Background
Nikkei Inc. and The Asahi Shimbun Company jointly filed suit in the Tokyo District Court against the U.S. firm Perplexity AI, Inc., alleging unauthorised reproduction and distribution of their news content. The plaintiffs claim that Perplexity’s systems copied and stored entire articles from their websites despite explicit robots.txt exclusions, republishing the material verbatim through its generative-search and answer-engine service. Each publisher seeks approximately ¥2.2 billion (≈ US $15 million) in damages and an injunction to prohibit further use of their works. The filings mark Japan’s first large-scale lawsuit by major news organisations against an AI company for content reuse.
AI interaction
The claim centres on Perplexity AI’s use of a large-language-model-based answer engine that summarises and presents copyrighted journalism. The plaintiffs allege that this process constitutes unlicensed reproduction and secondary use of protected works within the meaning of Japanese copyright law.
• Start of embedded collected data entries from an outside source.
/-! ### setPair -/

@[simp] theorem Dev.setPair_time (d : Dev) (n : Nat) (f : PairState → PairState) : (d.setPair n f).time = d.time := rfl
@[simp] theorem Dev.setPair_ptp (d : Dev) (n : Nat) (f : PairState → PairState) : (d.setPair n f).ptp = d.ptp := rfl
@[simp] theorem Dev.setPair_cyc (d : Dev) (n : Nat) (f : PairState → PairState) : (d.setPair n f).cyc = d.cyc := rfl
@[simp] theorem Dev.setPair_rst (d : Dev) (n : Nat) (f : PairState → PairState) : (d.setPair n f).rst = d.rst := rfl
@[simp] theorem Dev.setPair_clk (d : Dev) (n : Nat) (f : PairState → PairState) : (d.setPair n f).clk = d.clk := rfl
@[simp] theorem Dev.setPair_hif (d : Dev) (n : Nat) (f : PairState → PairState) : (d.setPair n f).hif = d.hif := rfl
@[simp] theorem Dev.setPair_ep (d : Dev) (n : Nat) (f : PairState → PairState) : (d.setPair n f).ep = d.ep := rfl
@[simp] theorem Dev.setPair_aud (d : Dev) (n : Nat) (f : PairState → PairState) : (d.setPair n f).aud = d.aud := rfl
@[simp] theorem Dev.setPair_sec (d : Dev) (n : Nat) (f : PairState → PairState) : (d.setPair n f).sec = d.sec := rfl
@[simp] theorem Dev.setPair_ports (d : Dev) (n : Nat) (f : PairState → PairState) : (d.setPair n f).ports = d.ports := rfl
@[simp] theorem Dev.setPair_arms (d : Dev) (n : Nat) (f : PairState → PairState) : (d.setPair n f).arms = d.arms := rfl
@[simp] theorem Dev.setPair_sch (d : Dev) (n : Nat) (f : PairState → PairState) : (d.setPair n f).sch = d.sch := rfl
@[simp] theorem Dev.setPair_saf (d : Dev) (n : Nat) (f : PairState → PairState) : (d.setPair n f).saf = d.saf := rfl
@[simp] theorem Dev.setPair_lane (d : Dev) (n : Nat) (f : PairState → PairState) : (d.setPair n f).lane = d.lane := rfl
@[simp] theorem Dev.setPair_loop (d : Dev) (n : Nat) (f : PairState → PairState) : (d.setPair n f).loop = d.loop := rfl
@[simp] theorem Dev.setPair_adc (d : Dev) (n : Nat) (f : PairState → PairState) : (d.setPair n f).adc = d.adc := rfl
@[simp] theorem Dev.setPair_rcd (d : Dev) (n : Nat) (f : PairState → PairState) : (d.setPair n f).rcd = d.rcd := rfl
@[simp] theorem Dev.setPair_mem (d : Dev) (n : Nat) (f : PairState → PairState) : (d.setPair n f).mem = d.mem := rfl
@[simp] theorem Dev.setPair_dpx (d : Dev) (n : Nat) (f : PairState → PairState) : (d.setPair n f).dpx = d.dpx := rfl
@[simp] theorem Dev.setPair_diag (d : Dev) (n : Nat) (f : PairState → PairState) : (d.setPair n f).diag = d.diag := rfl
@[simp] theorem Dev.setPair_rlatch (d : Dev) (n : Nat) (f : PairState → PairState) : (d.setPair n f).rlatch = d.rlatch := rfl
@[simp] theorem Dev.setPair_wlatch (d : Dev) (n : Nat) (f : PairState → PairState) : (d.setPair n f).wlatch = d.wlatch := rfl
@[simp] theorem Dev.setPair_free (d : Dev) (n : Nat) (f : PairState → PairState) : (d.setPair n f).free = d.free := rfl
@[simp] theorem Dev.setPair_out (d : Dev) (n : Nat) (f : PairState → PairState) : (d.setPair n f).out = d.out := rfl
@[simp] theorem Dev.setPair_regs (d : Dev) (n : Nat) (f : PairState → PairState) : (d.setPair n f).regs = d.regs := rfl
@[simp] theorem Dev.setPair_get (d : Dev) (n : Nat) (f : PairState → PairState) (g : Fld) : (d.setPair n f).get g = d.get g := rfl
@[simp] theorem Dev.setPair_word (d : Dev) (n : Nat) (f : PairState → PairState) (x : Nat) : (d.setPair n f).word x = d.word x := rfl

/-! ### Registers -/

/-- A field written and read gives the value, cut to the field's width. -/
theorem Dev.get_set_same (d : Dev) (f : Fld) (v : Nat) (h : f.hi < 32) : (d.set f v).get f = v % 2 ^ (f.hi + 1 - f.lo) :=
  Store.getF_setF_same d.regs f v h

/-- A field of another register keeps its value. -/
theorem Dev.get_set_off (d : Dev) (f g : Fld) (v : Nat) (h : g.off ≠ f.off) : (d.set f v).get g = d.get g :=
  Store.getF_setF_off d.regs f g v h

/-- A field of other bits of the register keeps its value. -/
theorem Dev.get_set_disjoint (d : Dev) (f g : Fld) (v : Nat) (hf : f.hi < 32) (hg : g.hi < 32) (ho : g.off = f.off)
    (h : g.hi < f.lo ∨ f.hi < g.lo) : (d.set f v).get g = d.get g :=
  Store.getF_setF_disjoint d.regs f g v hf hg ho h

/-- Another register keeps its word. -/
theorem Dev.word_set_off (d : Dev) (f : Fld) (v x : Nat) (h : x ≠ f.off) : (d.set f v).word x = d.word x :=
  Store.get_put_ne d.regs _ h

@[simp] theorem Dev.word_setWord_same (d : Dev) (off : Nat) (w : Word) : (d.setWord off w).word off = w :=
  Store.get_put_same d.regs off w

theorem Dev.word_setWord_off (d : Dev) (off x : Nat) (w : Word) (h : x ≠ off) : (d.setWord off w).word x = d.word x :=
  Store.get_put_ne d.regs w h

@[simp] theorem Dev.get_setWord_same (d : Dev) (f : Fld) (w : Word) : (d.setWord f.off w).get f = f.of w := by
  simp [Dev.get, Store.getF]

theorem Dev.get_setWord_off (d : Dev) (off : Nat) (f : Fld) (w : Word) (h : f.off ≠ off) : (d.setWord off w).get f = d.get f := by
  simp [Dev.get, Store.getF, Store.get_put_ne d.regs w h]

/-! ### Ports and arms -/

@[simp] theorem Dev.port_set (d : Dev) (f : Fld) (v p : Nat) : (d.set f v).port p = d.port p := rfl
@[simp] theorem Dev.port_setWord (d : Dev) (off : Nat) (w : Word) (p : Nat) : (d.setWord off w).port p = d.port p := rfl
@[simp] theorem Dev.port_emit (d : Dev) (e : Emission) (p : Nat) : (d.emit e).port p = d.port p := rfl
@[simp] theorem Dev.armCtl_set (d : Dev) (f : Fld) (v a : Nat) : (d.set f v).armCtl a = d.armCtl a := rfl
@[simp] theorem Dev.armCtl_emit (d : Dev) (e : Emission) (a : Nat) : (d.emit e).armCtl a = d.armCtl a := rfl

/-- An element put at a place and read. -/
@[simp] theorem nth_putAt_same {α : Type} (l : List α) (n : Nat) (dflt x : α) : nth (putAt l n dflt x) n dflt = x := by
  induction n generalizing l with
  | zero => cases l <;> simp [putAt, nth]
  | succ n ih => cases l with
    | nil => simpa [putAt, nth] using ih []
    | cons a l => simpa [putAt, nth] using ih l

/-- The other elements, the default beyond the list, stay. -/
theorem nth_putAt_ne {α : Type} (l : List α) (n m : Nat) (dflt x : α) (h : m ≠ n) : nth (putAt l n dflt x) m dflt = nth l m dflt := by
  induction n generalizing l m with
  | zero =>
    cases m with
    | zero => exact absurd rfl h
    | succ m => cases l <;> simp [putAt, nth]
  | succ n ih =>
    cases m with
    | zero => cases l <;> simp [putAt, nth]
    | succ m =>
      have hm : m ≠ n := fun e => h (by rw [e])
      cases l with
      | nil => simpa [putAt, nth] using ih [] m hm
      | cons a l => simpa [putAt, nth] using ih l m hm

/-- A port written and read. -/
@[simp] theorem Dev.port_setPort_same (d : Dev) (p : Nat) (f : PortState → PortState) : (d.setPort p f).port p = f (d.port p) :=
  nth_putAt_same ..

/-- Another port keeps its state. -/
theorem Dev.port_setPort_ne (d : Dev) (p q : Nat) (f : PortState → PortState) (h : q ≠ p) : (d.setPort p f).port q = d.port q :=
  nth_putAt_ne _ _ _ _ _ h

/-- An arm written and read. -/
@[simp] theorem Dev.armCtl_setArm_same (d : Dev) (a : Nat) (f : ArmCtl → ArmCtl) : (d.setArm a f).armCtl a = f (d.armCtl a) := nth_putAt_same ..
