theorem Dev.windowEnd_changes : d.Changes [.clk, .time] (At [TIM_WRAP]) d.windowEnd := by
  have htime : d.Changes [.clk, .time] (At [TIM_WRAP]) (d.elapse (d.clk.winAt + 2 ^ d.lockWin * d.refPeriod - d.time.cio)) :=
    (d.elapse_changes _).mono (by simp) fun _ => id
  unfold Dev.windowEnd
  dsimp only
  split
  · exact (htime.trans (.clk_ _ _ (by simp))).trans (.clk_ _ _ (by simp))
  · exact htime.trans (.clk_ _ _ (by simp))

theorem Dev.windowEnd_get (g : Fld) (h : g.off ≠ TIM_WRAP) : d.windowEnd.get g = d.get g := d.windowEnd_changes.get g (by simpa using h)

theorem Dev.lockWindow_changes (dv : Int) (ppm : Nat) :
    d.Changes [.clk, .time] (At [CLK_STAT, CLK_EVT, CLK_LOCKCNT, TIM_WRAP]) (d.lockWindow dv ppm) := by
  refine .trans (.trans (d.windowEnd_changes.mono (by simp) (by simp)) ?_) (.clk_ _ _ (by simp))
  exact ((Dev.refWindow_changes _ ppm).mono (by simp) (by simp)).trans ((Dev.lockDetect_changes _ dv).mono (by simp) (by simp))

/-- The window's end is the instant it was due, or now. -/
theorem Dev.lockWindow_winAt (dv : Int) (ppm : Nat) : d.clk.winAt + 2 ^ d.lockWin * d.refPeriod ≤ (d.lockWindow dv ppm).time.cio ∧
    (d.lockWindow dv ppm).clk.winAt = (d.lockWindow dv ppm).time.cio := by
  obtain ⟨r, hclk⟩ := d.windowEnd_clk
  have hend : d.windowEnd.clk.winAt = d.windowEnd.time.cio := by rw [hclk]
  have hcio : ((d.windowEnd.refWindow ppm).lockDetect dv).time.cio = d.windowEnd.time.cio :=
    (Dev.lockDetect_cio _ dv).trans (congrArg TimeState.cio ((Dev.refWindow_changes _ ppm).1 .time (by simp)))
  rw [Dev.lockWindow_eq]
  refine ⟨?_, Dev.lockDetect_winAt _ dv (Dev.refWindow_winAt _ ppm hend)⟩
  refine le_of_le_of_eq ?_ hcio.symm
  rw [d.windowEnd_time, d.elapse_until]
  exact le_max_right _ _

section
variable {d} {dv : Int} {ppm : Nat}

/-- Four good windows lock, and the first lock starts the time bases at 0. -/
theorem Dev.lockWindow_lock (hen : d.get CLK_CTRL_MDLLEN = 1) (hrdy : d.get CLK_STAT_MDLLRDY = 0) (hok : d.get CLK_STAT_REFOK = 1)
    (hnear : ppm ≤ 1000) (hdv : dv.natAbs ≤ 1) (hrun : 3 ≤ d.clk.lockRun) :
    (d.lockWindow dv ppm).get CLK_STAT_MDLLRDY = 1 ∧ (d.lockWindow dv ppm).get CLK_EVT_LOCK = 1 ∧
    (d.lockWindow dv ppm).getS CLK_LOCKCNT_D = dv ∧
    (d.time.on = false → d.sch.aclkStopped = false → (d.lockWindow dv ppm).time.on = true ∧ (d.lockWindow dv ppm).time.tb0 = 0 ∧
      (d.lockWindow dv ppm).time.tb1 = 0 ∧ (d.lockWindow dv ppm).time.tb2 = 0 ∧ (d.lockWindow dv ppm).time.tb3 = 0) := by
  obtain ⟨r, hclk⟩ := d.windowEnd_clk
  have hget := d.windowEnd_get
  rw [Dev.lockWindow_eq, Dev.refWindow_held _ ((hget _ (by decide)).trans hok) hnear,
    Dev.lockDetect_good _ ((hget _ (by decide)).trans hen) ((hget _ (by decide)).trans hrdy) hdv,
    if_pos ⟨by rw [hclk]; exact Nat.succ_le_succ hrun, (hget _ (by decide)).trans hok⟩]
  obtain ⟨hready, hlock⟩ := (d.windowEnd.goodWindow dv).declareLock_fields
  refine ⟨hready, hlock, ?_, fun hoff hclock => Dev.declareLock_first _ ?_ ?_⟩
  · refine (congrArg (toSigned CLK_LOCKCNT_D.width) (Dev.declareLock_get _ _ (by decide))).trans ?_
    exact Dev.getS_setSat_same _ CLK_LOCKCNT_D dv (by decide) (by decide) (by norm_num [Fld.width, CLK_LOCKCNT_D]; omega)
      (by norm_num [Fld.width, CLK_LOCKCNT_D]; omega)
  · exact (congrArg TimeState.on d.windowEnd_time).trans (d.elapse_stopped _ hoff)
  · exact (congrArg SchState.aclkStopped (d.windowEnd_changes.1 .sch (by simp))).trans hclock

theorem Dev.lockWindow_unlocked (hrdy : d.get CLK_STAT_MDLLRDY = 0)
    (h : d.clk.lockRun < 3 ∨ 1 < dv.natAbs ∨ 1000 < ppm ∨ d.get CLK_CTRL_MDLLEN = 0) :
    (d.lockWindow dv ppm).get CLK_STAT_MDLLRDY = 0 := by
  obtain ⟨r, hclk⟩ := d.windowEnd_clk
  have hrun : (d.windowEnd.refWindow ppm).clk.lockRun ≤ d.clk.lockRun := by
    have := d.windowEnd.refWindow_lockRun ppm
    rwa [hclk] at this
  have hfar : 1000 < ppm → (d.windowEnd.refWindow ppm).get CLK_STAT_REFOK = 0 := fun hppm => by
    rcases d.windowEnd.get_one_bit CLK_STAT_REFOK (by decide) rfl with hbad | hok
    · exact Dev.refWindow_stays_bad _ hbad (by omega)
    · obtain ⟨hlost, -, -, -⟩ := d.windowEnd.refLoss_fields hok
      rwa [d.windowEnd.refWindow_far hppm]
  have hen : (d.windowEnd.refWindow ppm).get CLK_CTRL_MDLLEN = d.get CLK_CTRL_MDLLEN :=
    ((Dev.refWindow_changes _ ppm).get _ (by decide)).trans (d.windowEnd_get _ (by decide))
  refine Dev.lockDetect_unlocked (d.windowEnd.refWindow ppm) (Dev.refWindow_unready _ ppm ((d.windowEnd_get _ (by decide)).trans hrdy)) ?_
  exact h.imp (fun x => by omega) fun h => h.imp id fun h => h.imp hfar hen.trans

/-- One bad window unlocks. -/
theorem Dev.lockWindow_lol (hen : d.get CLK_CTRL_MDLLEN = 1) (hrdy : d.get CLK_STAT_MDLLRDY = 1) (hdv : 2 < dv.natAbs)
    (h : d.get CLK_STAT_REFOK = 0 ∨ ppm ≤ 1000) :
    (d.lockWindow dv ppm).get CLK_STAT_MDLLRDY = 0 ∧ (d.lockWindow dv ppm).get CLK_EVT_LOL = 1 := by
  have hkept : ∀ g : Fld, g.off ≠ TIM_WRAP → CLK_STAT_REFOK.Apart g → (d.windowEnd.refWindow ppm).get g = d.get g := fun g hw hg =>
    (Dev.refWindow_get _ (h.imp (d.windowEnd_get _ (by decide)).trans id) g hg).trans (d.windowEnd_get g hw)
  rw [Dev.lockWindow_eq, Dev.lockDetect_lol _ ((hkept _ (by decide) (by decide)).trans hen) ((hkept _ (by decide) (by decide)).trans hrdy) hdv]
  refine ⟨?_, Dev.get_set_fits _ CLK_EVT_LOL 1 (by decide) (by decide)⟩
  exact (Dev.get_set_apart _ CLK_EVT_LOL CLK_STAT_MDLLRDY 1 (by decide)).trans (Dev.unready_mdllrdy _)

theorem Dev.lockWindow_get_ref (g : Fld) (h : g.ApartFrom lockFields) : (d.lockWindow dv ppm).get g = (d.windowEnd.refWindow ppm).get g :=
  Dev.lockDetect_get (d.windowEnd.refWindow ppm) dv g h

/-- A good reference 1,000 ppm away is lost. -/
theorem Dev.lockWindow_lost (hok : d.get CLK_STAT_REFOK = 1) (hfar : 1000 < ppm) : (d.lockWindow dv ppm).get CLK_STAT_REFOK = 0 ∧
    (d.lockWindow dv ppm).get CLK_EVT_REFLOSS = 1 ∧ (d.lockWindow dv ppm).get CLK_STAT_MDLLRDY = 0 ∧
    (d.lockWindow dv ppm).clk.frozen = true := by
  obtain ⟨hrefok, hrdy, hevt, hfrozen⟩ := d.windowEnd.refLoss_fields ((d.windowEnd_get _ (by decide)).trans hok)
  rw [← d.windowEnd.refWindow_far hfar] at hrefok hrdy hevt hfrozen
  exact ⟨(Dev.lockWindow_get_ref _ (by decide)).trans hrefok,
    (Dev.lockWindow_get_ref _ (by decide)).trans hevt, Dev.lockDetect_unlocked _ hrdy (.inr (.inr (.inl hrefok))),
    (Dev.lockDetect_frozen _ dv).trans hfrozen⟩

theorem Dev.lockWindow_regained (hbad : d.get CLK_STAT_REFOK = 0) (hnear : ppm ≤ 500) (hrun : 3 ≤ d.clk.refRun) :
    (d.lockWindow dv ppm).get CLK_STAT_REFOK = 1 := by
  obtain ⟨r, hclk⟩ := d.windowEnd_clk
  exact (Dev.lockWindow_get_ref _ (by decide)).trans
    (Dev.refWindow_regained _ ((d.windowEnd_get _ (by decide)).trans hbad) hnear (by rw [hclk]; exact hrun))

theorem Dev.lockWindow_stays_bad (hbad : d.get CLK_STAT_REFOK = 0) (hoff : 500 < ppm) : (d.lockWindow dv ppm).get CLK_STAT_REFOK = 0 :=
  (Dev.lockWindow_get_ref _ (by decide)).trans
    (Dev.refWindow_stays_bad _ ((d.windowEnd_get _ (by decide)).trans hbad) hoff)

end

end

end Sys2Proof.Machine
end

section
/-! Root switches (R439 to R444): failover, the end of a switch, the automatic return. The trim word (R435, R436) and the cast-iron
oscillator (R438). -/

namespace Sys2Proof.Machine

open Sys2Proof

section
variable (d : Dev)

/-! ### Failover (R442, R444) -/

/-- A cause of failover is present. -/
abbrev Dev.FailCause (mon : Bool) : Prop := d.get CLK_STAT_REFOK = 0 ∨ d.get CLK_STAT_MDLLRDY = 0 ∨ mon = true

/-- The root runs from the synthesiser, or is being switched to it. -/
abbrev Dev.OnSynth : Prop := d.get CLK_STAT_SRC = 1 ∧ d.clk.switch ≠ some false ∨ d.clk.switch = some true

/-- The device once a failover has been noted, before the switch starts. -/
def Dev.failNoted : Dev := (d.set CLK_EVT_FAILOVER 1 |>.event 9 .device 0).setClk fun c =>
  { c with frozen := true, everSynth := c.everSynth || d.is CLK_STAT_SRC }

/-- The device once it has failed over. -/
abbrev Dev.failedOver : Dev := d.failNoted.startSwitch false

theorem Dev.failover_eq (mon : Bool) : d.failover mon = if d.FailCause mon ∧ d.OnSynth then d.failedOver else d := by
  have hsrc : ((d.set CLK_EVT_FAILOVER 1).event 9 .device 0).is CLK_STAT_SRC = d.is CLK_STAT_SRC := by
    rw [Dev.is_eq, Dev.event_get _ _ _ _ _ (by decide), Dev.get_set_off _ _ _ _ (by decide), Dev.is_eq]
  have hone : d.get CLK_STAT_SRC ≠ 0 ↔ d.get CLK_STAT_SRC = 1 := by
    have := d.get_one_bit CLK_STAT_SRC (by decide) rfl
    omega
  unfold Dev.failover
  dsimp only
  rw [hsrc]
  refine if_congr (and_congr ?_ ?_) rfl rfl
  · simp [Dev.is_eq, or_assoc]
  · simp [Dev.is_eq, hone]

theorem Dev.OnSynth.switch_ne {d : Dev} (h : d.OnSynth) : d.clk.switch ≠ some false := by
  rcases h with ⟨-, h⟩ | h
  · exact h
  · simp [h]

theorem Dev.failNoted_clk : d.failNoted.clk = { d.clk with frozen := true, everSynth := d.clk.everSynth || d.is CLK_STAT_SRC } := by
  rw [Dev.failNoted, Dev.setClk, Dev.event_clk]
  rfl

theorem Dev.failNoted_changes : d.Changes [.clk, .hif, .out] (At ([CLK_STAT, CLK_EVT] ++ evtRegs)) d.failNoted := by
  have hevt : d.Changes [.clk, .hif, .out] (At ([CLK_STAT, CLK_EVT] ++ evtRegs)) (d.set CLK_EVT_FAILOVER 1) := .set _ _ _ (by decide)
  exact (hevt.trans ((Dev.event_changes _ _ _ _).mono (by simp) fun _ => List.mem_append_right _)).trans (.clk_ _ _ (by simp))

theorem Dev.failNoted_posts : d.Posts d.failNoted 9 .device :=
  Dev.Changes.posts (ps := []) (l := [CLK_EVT]) (.set d CLK_EVT_FAILOVER 1 (by decide)) (by simp) (by decide) (by decide) .device 0

@[simp] theorem Dev.startSwitch_out (synth : Bool) : (d.startSwitch synth).out = d.out := (d.startSwitch_changes synth).1 .out (by simp)

theorem Dev.failedOver_fields : d.failedOver.get CLK_EVT_FAILOVER = 1 ∧ d.Posts d.failedOver 9 .device ∧
    d.failedOver.get CLK_STAT_SWBUSY = 1 ∧ (d.get CLK_STAT_SRC = 1 → d.failedOver.get CLK_STAT_CLKDEG = 1) ∧
    d.failedOver.clk.switch = some false ∧ d.failedOver.clk.frozen = true := by
  refine ⟨?_, ?_, Dev.startSwitch_swbusy _ _, fun hsrc => Dev.startSwitch_clkdeg _ ?_, ?_, ?_⟩
  · rw [Dev.startSwitch_get _ _ _ (by decide), Dev.failNoted, Dev.setClk_get, Dev.event_get _ _ _ _ _ (by decide)]
    exact d.get_set_fits CLK_EVT_FAILOVER 1 (by decide) (by decide)
  · exact fun hroom => by simpa only [Dev.startSwitch_out] using d.failNoted_posts hroom
  · simp [Dev.failNoted_clk, Dev.is_eq, hsrc]
  · rw [Dev.startSwitch_clk]
  · simp [Dev.failNoted_clk]

theorem Dev.failedOver_changes : d.Changes [.clk, .hif, .out] (At ([CLK_STAT, CLK_EVT] ++ evtRegs)) d.failedOver :=
  d.failNoted_changes.trans ((Dev.startSwitch_changes _ _).mono (by simp) (by simp))

/-! ### The end of a switch (R439, R441, R443) -/

/-- The root runs from its new source. -/
def Dev.rootMoved (synth : Bool) : Dev := (d.set CLK_STAT_SWBUSY 0 |>.setB CLK_STAT_SRC synth).setClk fun c => { c with switch := none }

/-- What the switch costs: nothing but the interval without ACLK from a source that had stopped, and up to 0.5 ns else. -/
def Dev.switchCost (stopped : Bool) : Dev := if stopped then d.set CLK_EVT_FORCED 1 |>.event 8 .device 0 else d.switchLoss

/-- Clock-degraded mode ends on the synthesiser. -/
def Dev.degradedEnds : Dev :=
  ((if d.is CLK_STAT_CLKDEG then d.set CLK_EVT_RETURN 1 else d).set CLK_STAT_CLKDEG 0).setClk fun c =>
    { c with everSynth := true, frozen := false }

theorem Dev.switchComplete_eq {synth : Bool} (stopped : Bool) (h : d.clk.switch = some synth) : d.switchComplete stopped =
    if synth then ((d.rootMoved synth).switchCost stopped).degradedEnds else (d.rootMoved synth).switchCost stopped := by
  unfold Dev.switchComplete
  rw [h]
  rfl

theorem Dev.switchComplete_none (stopped : Bool) (h : d.clk.switch = none) : d.switchComplete stopped = d := by
  unfold Dev.switchComplete
  rw [h]

theorem Dev.rootMoved_fields (synth : Bool) : (d.rootMoved synth).get CLK_STAT_SRC = (if synth then 1 else 0) ∧
    (d.rootMoved synth).get CLK_STAT_SWBUSY = 0 ∧ (d.rootMoved synth).get CLK_STAT_CLKDEG = d.get CLK_STAT_CLKDEG := by
  unfold Dev.rootMoved
  simp (disch := decide) only [Dev.setClk_get, Dev.get_setB_same, Dev.get_setB_apart, Dev.get_set_apart, Dev.get_set_fits, and_self]

theorem Dev.rootMoved_changes (synth : Bool) : d.Changes [.clk] (At [CLK_STAT]) (d.rootMoved synth) :=
  .trans (.trans (.set _ _ _ (by decide)) (.set _ _ _ (by decide))) (.clk_ _ _ (by simp))

/-- A base loses at most 0.5 ns, and no more than it has counted. -/
theorem loseSwitch_bounds (n : Nat) (tb : BitVec 48) :
    (loseSwitch d n tb).toNat ≤ tb.toNat ∧ tb.toNat ≤ (loseSwitch d n tb).toNat + 0x8000 := by
  have hle : min (Config.switchLoss (d.free + n) % 0x8001) tb.toNat ≤ tb.toNat := min_le_right _ _
  have hloss : min (Config.switchLoss (d.free + n) % 0x8001) tb.toNat ≤ 0x8000 := (min_le_left _ _).trans (by omega)
  have hsub : (loseSwitch d n tb).toNat = tb.toNat - min (Config.switchLoss (d.free + n) % 0x8001) tb.toNat := by
    have hnat := BitVec.toNat_ofNat (min (Config.switchLoss (d.free + n) % 0x8001) tb.toNat) 48
    rw [Nat.mod_eq_of_lt (lt_of_le_of_lt hle tb.isLt)] at hnat
    rw [loseSwitch, BitVec.toNat_sub_of_le (by rwa [BitVec.le_def, hnat]), hnat]
  omega

theorem Dev.switchLoss_tb0 : d.switchLoss.time.tb0.toNat ≤ d.time.tb0.toNat ∧ d.time.tb0.toNat ≤ d.switchLoss.time.tb0.toNat + 0x8000 := by
  unfold Dev.switchLoss
  split
  · exact loseSwitch_bounds d 0 d.time.tb0
  · exact ⟨le_rfl, Nat.le_add_right _ _⟩

theorem Dev.switchLoss_changes : d.Changes [.time, .free] (At []) d.switchLoss := by
  unfold Dev.switchLoss
  split
  · exact .trans (.time_ d _ (by decide)) (.free_ { d with time := _ } _ (by decide))
  · exact .refl d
The case highlights a growing international convergence of disputes over dataset scraping and AI-generated news aggregation, testing how national copyright regimes apply to generative-AI content delivery systems.
Note: The case remains in its early stage (filed August 2025) and no public ruling on liability is yet available. It joins a wave of litigation by publishers against AI platforms globally and may serve as a precedent for how Japanese courts treat AI-fuelled reuse of journalistic content.